Aos mártires conhecidos pelo nome e venerados na Igreja dos primeiros séculos, devemos acrescentar um número certamente muito maior dos desconhecidos, que foram sepultados nas Catacumbas.
Eles são modelos para os cristãos de qualquer lugar e de qualquer época. São as testemunhas de uma fé invencível, de uma fidelidade total a Cristo confirmada com a oferta da própria vida.
A importância e o valor ecumênico do martírio na Igreja das origens, como também na Igreja do nosso tempo, deve ser ressaltada, «A Igreja do primeiro milênio nasceu do sangue dos mártires: “Sanguis martyrum semen christianorum” (Tertuliano).

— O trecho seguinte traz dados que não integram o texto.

/-- The engine with only DIN loaded. -/
def withDin (v : Word) : State := { State.reset with din := ⟨v, true⟩ }

/-- The state a command leaves; the state itself where it answers none. -/
def after (i : Instr) (s : State) : State :=
  match exec i s with
  | .next t => t
  | .fault _ => s
  | .refused _ => s

/-- The state one step leaves; the state itself where it answers none. -/
def afterStep (s : State) : State :=
  match step s with
  | .next t => t
  | .fault _ => s
  | .refused _ => s

/-! ### Well-formed command words (R80, R82, R83) -/

/-- An ill-formed word for the ZERO check: 0x100. -/
theorem test_illFormed_zero : (fieldsOf 0x100).zeroOk = false ∧ decode 0x100 = .error .zeroFieldNonzero := by decide

/-- An ill-formed word for the MAJOR check: 0x50. -/
theorem test_illFormed_major : (fieldsOf 0x50).majorOk = false ∧ decode 0x50 = .error .reservedMajor := by decide

/-- Ill-formed words for the MINOR check: 0x41, and the selector 6 of 0x16. -/
theorem test_illFormed_minor : (fieldsOf 0x41).minorOk = false ∧ decode 0x41 = .error .nonzeroMinor ∧
    (fieldsOf 0x16).minorOk = false ∧ decode 0x16 = .error .reservedSelector := by decide

/-- Illegal accesses: a width of 32, an offset that is no multiple of 8, an offset past the window (R54). -/
theorem test_illegal_access : accessLegal 32 0x010 = false ∧ accessLegal 64 0x014 = false ∧
    accessLegal 64 0x3000 = false ∧ accessLegal 64 0x2FF8 = true := by decide

/-! ### Decoding: each word written out bit by bit, ZERO then MAJOR then MINOR (R80, R82) -/

theorem test_decode_nop : decode ((0 : BitVec 56) ++ 0b00000000#8) = .ok .nop := by decide
theorem test_decode_permIp : decode ((0 : BitVec 56) ++ 0b00010000#8) = .ok .permIp := by decide
theorem test_decode_permFp : decode ((0 : BitVec 56) ++ 0b00010001#8) = .ok .permFp := by decide
theorem test_decode_permE : decode ((0 : BitVec 56) ++ 0b00010010#8) = .ok .permE := by decide
theorem test_decode_permP : decode ((0 : BitVec 56) ++ 0b00010011#8) = .ok .permP := by decide
theorem test_decode_permPc1 : decode ((0 : BitVec 56) ++ 0b00010100#8) = .ok .permPc1 := by decide
theorem test_decode_permPc2 : decode ((0 : BitVec 56) ++ 0b00010101#8) = .ok .permPc2 := by decide
theorem test_decode_ksched : decode ((0 : BitVec 56) ++ 0b00100000#8) = .ok .ksched := by decide
theorem test_decode_roundf : decode ((0 : BitVec 56) ++ 0b00110000#8) = .ok .roundf := by decide
theorem test_decode_encrypt : decode ((0 : BitVec 56) ++ 0b01000000#8) = .ok .encrypt := by decide

/-- The table's word decodes, and a reserved word does not. -/
theorem test_decodeTableWord : decodeTableWord 64 0x40 = some .encrypt ∧ decodeTableWord 8 0x15 = some .permPc2 ∧
    decodeTableWord 64 0x17 = none := by decide

/-- The first step after reset runs the placed command: KSCHED with KEY unwritten faults (R141). -/
theorem test_withFetchWord : (afterStep (State.reset.withFetchWord 64 0x20)).status = ⟨true, .unwrittenOperand⟩ ∧
    afterStep (State.reset.withFetchWord 64 0x00) = State.reset := by decide

/-! ### The Permutation Engine (R110 to R115) -/

theorem test_permIp_example : (after .permIp (withDin 0x0123456789ABCDEF)).dout = ⟨0xCC00CCFFF0AAF0AA, true⟩ := by
  decide +kernel
theorem test_permIp_corner : (after .permIp (withDin 0x8000000000000000)).dout = ⟨0x0000000001000000, true⟩ ∧
    (after .permIp (withDin 1)).dout = ⟨0x0000008000000000, true⟩ := by decide +kernel
theorem test_permFp_example : (after .permFp (withDin 0x0A4CD99543423234)).dout = ⟨0x85E813540F0AB405, true⟩ := by
  decide +kernel
theorem test_permFp_corner : (after .permFp (withDin 0x8000000000000000)).dout = ⟨0x0000000000000040, true⟩ ∧
    (after .permFp (withDin 1)).dout = ⟨0x0200000000000000, true⟩ := by decide +kernel
theorem test_permE_example : (after .permE (withDin 0xFFFFFFFFF0AAF0AA)).dout = ⟨0x00007A15557A1555, true⟩ := by
  decide +kernel
theorem test_permE_corner : (after .permE (withDin 0x80000000)).dout = ⟨0x400000000001, true⟩ ∧
    (after .permE (withDin 1)).dout = ⟨0x800000000002, true⟩ := by decide +kernel
theorem test_permP_example : (after .permP (withDin 0xFFFFFFFF5C82B597)).dout = ⟨0x00000000234AA9BB, true⟩ := by
  decide +kernel
theorem test_permP_corner : (after .permP (withDin 0x80000000)).dout = ⟨0x00800000, true⟩ ∧
    (after .permP (withDin 1)).dout = ⟨0x00000800, true⟩ := by decide +kernel
theorem test_permPc1_example : (after .permPc1 (withDin 0x133457799BBCDEF1)).dout = ⟨0x00F0CCAAF556678F, true⟩ := by
  decide +kernel
theorem test_permPc1_corner : (after .permPc1 (withDin 0x0101010101010101)).dout = ⟨0, true⟩ ∧
    (after .permPc1 (withDin 0x8000000000000000)).dout = ⟨0x0001000000000000, true⟩ := by decide +kernel
theorem test_permPc2_example : (after .permPc2 (withDin 0xFFE19955FAACCF1E)).dout = ⟨0x00001B02EFFC7072, true⟩ := by
  decide +kernel
theorem test_permPc2_corner : (after .permPc2 (withDin 0x0000800000000000)).dout = ⟨0, true⟩ ∧
    (after .permPc2 (withDin 0x0080000000000000)).dout = ⟨0x0000080000000000, true⟩ := by decide +kernel

/-! ### KSCHED, ROUNDF, ENCRYPT, NOP (95_test_vectors.md sections 1 to 7) -/

/-- rotl28 (95_test_vectors.md section 2.1). -/
theorem test_rotl28 : rotl28 0xF0CCAAF 1 = 0xE19955F ∧ rotl28 0xC332ABF 2 = 0x0CCAAFF := by decide

/-- Round keys of the source's printed key (section 1.4). -/
theorem test_ksched_keys : (after .ksched { State.reset with key := ⟨0x133457799BBCDEF7, true⟩ }).rk[7] =
    ⟨0xF78A3AC1BBFB, true⟩ ∧ (after .ksched { State.reset with key := ⟨0x133457799BBCDEF7, true⟩ }).rk[15] =
    ⟨0xCB3D8B1E17F7, true⟩ := by decide +kernel

/-- Records 4 and 51 of program P2. -/
theorem test_ksched_trace : (after .ksched loaded).trace[4]? = some ⟨0x1C000109, 0xE19955F⟩ ∧
    (after .ksched loaded).trace[51]? = some ⟨0x3000100B, 0xCB3D8B0E17F5⟩ := by decide +kernel

/-- Program P8: DOUT and the T.XOR record. -/
theorem test_roundf_value :
    (after .roundf { State.reset with din := ⟨0x12345678, true⟩, rkin := ⟨0x123456789ABC, true⟩ }).dout =
      ⟨0x000000006A335997, true⟩ ∧
    (after .roundf { State.reset with din := ⟨0x12345678, true⟩, rkin := ⟨0x123456789ABC, true⟩ }).trace[1]? =
      some ⟨0x3000000D, 0x1875FE52594C⟩ := by decide +kernel

/-- Records 2 and 9 of program P2's ROUNDF: the first and the last S-box. -/
theorem test_roundf_trace :
    (after .roundf { loaded with din := ⟨0xF0AAF0AA, true⟩ }).trace[2]? = some ⟨0x0601000E, 0x18⟩ ∧
    (after .roundf { loaded with din := ⟨0xF0AAF0AA, true⟩ }).trace[9]? = some ⟨0x0608000E, 0x27⟩ := by decide +kernel

/-- The source's printed key gives the rules' ciphertext, not the printed one (section 1.2). -/
theorem test_encrypt_value :
    (after .encrypt { loaded with key := ⟨0x133457799BBCDEF7, true⟩ }).dout = ⟨0x278ABEE36638490E, true⟩ := by
  decide +kernel

/-- Records 68, 276 and 280 of program P1. -/
theorem test_encrypt_trace : (after .encrypt loaded).trace[68]? = some ⟨0x20000111, 0xEF4A6544⟩ ∧
    (after .encrypt loaded).trace[276]? = some ⟨0x2000100F, 0xA7832429⟩ ∧
    (after .encrypt loaded).trace[280]? = some ⟨0x40000013, 0x0A4CD99543423234⟩ := by decide +kernel

/-- NOP keeps the trace of the command before it (program P8). -/
theorem test_nop_keeps_trace : (after .nop (after .roundf loaded)).trlen = 12 := by decide +kernel

/-- Corner inputs of the S-boxes (section 1.9): S1 and S8 at 0x21, S5 at 0x3F, S6 at 0x1E. -/
theorem test_sboxes : sboxLookup sboxes[0] 0x21 = 15 ∧ sboxLookup sboxes[7] 0x21 = 2 ∧
    sboxLookup sboxes[4] 0x3F = 3 ∧ sboxLookup sboxes[5] 0x1E = 11 := by decide

/-! ### Faults, accesses, codec, assembler -/

/-- STATUS reads 0x5 after an unwritten operand and 0x3 after a reserved command (programs P4, P5). -/
theorem test_statusWord : statusWord ⟨true, .unwrittenOperand⟩ = 0x5 ∧ statusWord ⟨true, .illegalCmd⟩ = 0x3 := by
  decide

/-- A faulted engine keeps its first cause when KSCHED is issued (program P5). -/
theorem test_faulted_ignores : (afterStep { faulted with pending := [.write 64 0x000 0x20] }).status =
    ⟨true, .illegalCmd⟩ := by decide

/-- A write to RKIN keeps 48 bits (program P8). -/
theorem test_rkin_width : (afterStep (start [.write 64 0x020 0xFFFF123456789ABC])).rkin = ⟨0x123456789ABC, true⟩ := by
  decide

/-- A record at index TRLEN reads as a draw, whatever the draw is (program P2). -/
theorem test_read_beyond_trlen : (afterStep (start [.read 64 0x10C8])).reads = [Config.draw 0 0] := by rfl

/-- The codec's worked example, both ways (section 1.5). -/
theorem test_codec : textOperand "12345678".toList = .ok 0x3132333435363738 ∧
    bitsToHex (bitsOf (0x3132333435363738 : Word)) = .ok "3132333435363738".toList ∧
    hexOperand "3132333435363738".toList = .ok 0x3132333435363738 := by decide +kernel

/-- A T.SIN value has six bits, so rendering it in hex sets the mark, whatever comes after (R67, R222 row 4). -/
theorem test_bad_width_sets_mark :
    (runToEnd (launchActions [.toHex (bitsOf (0x18 : BitVec 6)), .line (.wr .din 1)])).refused = true ∧
    (runToEnd (launchActions [.toHex (bitsOf (0x18 : BitVec 6)), .line (.wr .din 1)])).din.written = false := by
  decide +kernel

/-- The undefined reads of two engines of a platform are draws of different sources (R10, R55, R226). -/
theorem test_engines_draw_apart :
    (afterStep { State.reset with drawSource := 1, pending := [.read 64 0x010] }).reads = [Config.draw 1 0] := by rfl

/-- A lower-case digit is accepted and a text of seven characters is refused (R65, R66). -/
theorem test_codec_refuses : hexValue 'f' = some 15 ∧ textOperand "1234567".toList = .error .textLength := by decide

/-- A line of the grammar, in mixed case with a comment, and one that is not in it (R87). -/
theorem test_assembler : parseLine "WR din, 0xF0AAF0AA ; R0".toList = some [.wr .din 0xF0AAF0AA] ∧
    parseLine "perm.PC2".toList = some [.command .permPc2] ∧ parseLine "rd RK17".toList = none := by decide +kernel

/-! ### Witnesses: a state and operands that meet the hypotheses of each statement -/

/-- The next action of a run just started. -/
theorem next_start (e : HostEvent) (rest : List HostEvent) : NextAction (start (e :: rest)) e rest := ⟨rfl, rfl⟩

/-- Reserved values at the edges of R83's ranges, on an engine that is not faulted. -/
theorem witness_ReservedCommandRaisesIllegalCmd :
    (∀ v, NextAction (start [.write 64 0x000 v]) (.write 64 0x000 v) [] ∧
      (start [.write 64 0x000 v]).status.fault = false) ∧
    (0x01 : Word).toNat ∉ legalCodes ∧ (0x16 : Word).toNat ∉ legalCodes ∧ (0x1F : Word).toNat ∉ legalCodes ∧
    (0x50 : Word).toNat ∉ legalCodes ∧ (0xFF : Word).toNat ∉ legalCodes ∧ (0x100 : Word).toNat ∉ legalCodes ∧
    (0xFFFFFFFFFFFFFFFF : Word).toNat ∉ legalCodes :=
  ⟨fun _ => ⟨next_start _ _, rfl⟩, by decide, by decide, by decide, by decide, by decide, by decide, by decide⟩

theorem witness_StepRunsDecodedCommand : NextAction (start [.write 64 0x000 0x40]) (.write 64 0x000 0x40) [] ∧
    (start [.write 64 0x000 0x40]).status.fault = false ∧ decode 0x40 = .ok .encrypt :=
  ⟨next_start _ _, rfl, by decide⟩

/-- The four cases: faulted; reserved; an operand unwritten; operands written. -/
theorem witness_CommandWritePriority :
    (NextAction { faulted with pending := [.write 64 0x000 0x20] } (.write 64 0x000 0x20) [] ∧
      faulted.status.fault = true) ∧
    (NextAction (start [.write 64 0x000 0x16]) (.write 64 0x000 0x16) [] ∧ (0x16 : Word).toNat ∉ legalCodes) ∧
    (NextAction (start [.write 64 0x000 0x30]) (.write 64 0x000 0x30) [] ∧ (0x30 : Word) = encode .roundf ∧
      operandsWritten .roundf (start [.write 64 0x000 0x30]) = false) ∧
    (NextAction { loaded with pending := [.write 64 0x000 0x40] } (.write 64 0x000 0x40) [] ∧
      (0x40 : Word) = encode .encrypt ∧ operandsWritten .encrypt loaded = true ∧ loaded.status.fault = false) := by
  unfold NextAction; decide

theorem witness_UnwrittenOperandRaisesBeforeAnyWrite : State.reset.status.fault = false ∧
    operandsWritten .permE State.reset = false ∧ operandsWritten .roundf (withDin 0) = false ∧
    operandsWritten .roundf loaded = true ∧ operandsWritten .nop State.reset = true := by decide

/-- Two states that differ outside the operand bits of ROUNDF. -/
theorem witness_ResultsDependOnOperandsOnly : SameReads .roundf loaded { loaded with
      din := ⟨0xFFFFFFFF89ABCDEF, true⟩, key := ⟨0, true⟩ } ∧ SameReads .encrypt loaded { loaded with rkin := ⟨0, false⟩ } := by
  unfold SameReads; decide

theorem witness_CommandsWriteOnlyTheirResults : operandsWritten .encrypt loaded = true ∧
    operandsWritten .ksched State.reset = false := by decide

theorem witness_NopHasNoEffect : NextAction (start [.write 64 0x000 0]) (.write 64 0x000 0) [] ∧
    NextAction (start [.write 64 0x000 0x100]) (.write 64 0x000 0x100) [] ∧
    (start [.write 64 0x000 0x100]).status.fault = false ∧ (0x100 : Word).toNat % 256 = 0 ∧ (0x100 : Word).toNat ≠ 0 := by
  unfold NextAction; decide

theorem witness_PermCommandsPermuteDin : State.reset.din.written = false ∧ State.reset.status.fault = false ∧
    (withDin 1).din.written = true ∧ (6 ≤ 6 ∧ 15 ≤ 15) := by decide

theorem witness_RotlMovesPositionsLeft : (1 = 1 ∨ 1 = 2) ∧ (2 = 1 ∨ 2 = 2) ∧ 1 ≤ 28 ∧ 28 ≤ 28 := by decide

theorem witness_KeyScheduleInFull : (1 ≤ 1 ∧ 1 ≤ 16) ∧ (2 ≤ 16 ∧ 16 ≤ 16) := by decide

theorem witness_KeyRotationsAddUp : (1 ≤ 1 ∧ 1 ≤ 16) ∧ (1 ≤ 16 ∧ 16 ≤ 16) := by decide

theorem witness_KeyScheduleReturnsToStart : ConstantHalves 0x1F1F1F1F0E0E0E0E := by unfold ConstantHalves; decide +kernel

/-- Two keys that differ in a parity position (also for KschedWritesRoundKeysAndTrace). -/
theorem witness_ParityPositionsIgnored : (∀ p ∈ List.range 65, 1 ≤ p → p ∉ parityPositions →
      pos (0x133457799BBCDEF1 : Word) p = pos (0x133457799BBCDEF0 : Word) p) ∧
    (0x133457799BBCDEF1 : Word) ≠ 0x133457799BBCDEF0 := by decide +kernel

theorem witness_KschedWritesRoundKeysAndTrace : State.reset.key.written = false ∧ State.reset.status.fault = false ∧
    loaded.key.written = true := by decide

/-- Two pairs that E and the XOR make equal. -/
theorem witness_RoundFunctionReadsTheMixOnly :
    permute eTable (0xFFFFFFFF : Half) ^^^ (0xFFFFFFFFFFFF : RoundKey) = permute eTable (0 : Half) ^^^ (0 : RoundKey) := by
  decide +kernel

theorem witness_RoundfWritesFeistelValueAndTrace : (withDin 0).rkin.written = false ∧ State.reset.din.written = false ∧
    (withDin 0).status.fault = false ∧ loaded.din.written = true ∧ loaded.rkin.written = true := by decide

theorem witness_EncryptWritesCiphertextKeysAndTrace : (withDin 0).key.written = false ∧ State.reset.din.written = false ∧
    (withDin 0).status.fault = false ∧ loaded.din.written = true ∧ loaded.key.written = true := by decide

theorem witness_EncryptTraceLayout : loaded.din.written = true ∧ loaded.key.written = true ∧
    (1 ≤ 1 ∧ 1 ≤ 16) ∧ (1 ≤ 16 ∧ 16 ≤ 16) := by decide

theorem witness_EqualRoundKeysUndoThemselves :
    ∀ m n : Fin 16, (roundKeys 0x0101010101010101)[m] = (roundKeys 0x0101010101010101)[n] := by
  have h : roundKeys 0x0101010101010101 = Vector.replicate 16 0 := by decide +kernel
  intro m n
  rw [h]
  simp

Os acontecimentos históricos ligados à figura de Constantino o Grande jamais teriam garantido o desenvolvimento da Igreja, verificado no primeiro milênio, se não houvesse a semeadura de mártires e o patrimônio de santidade que caracterizaram as primeiras gerações cristãs.
É um testemunho que não deve ser esquecido. A Igreja dos primeiros séculos, embora com notáveis dificuldades organizativas, preocupou-se em fixar em martirológios especiais o testemunho dos mártires. Esses martirológios foram atualizados constantemente ao longo dos séculos, freqüentemente ignorados, como “soldados desconhecidos” da grande causa de Cristã, É preciso que as Igrejas façam de tudo para não deixar perecer a memória de quantos padeceram o martírio, Isso poderá ter também um grande respiro e eloquência ecumênica.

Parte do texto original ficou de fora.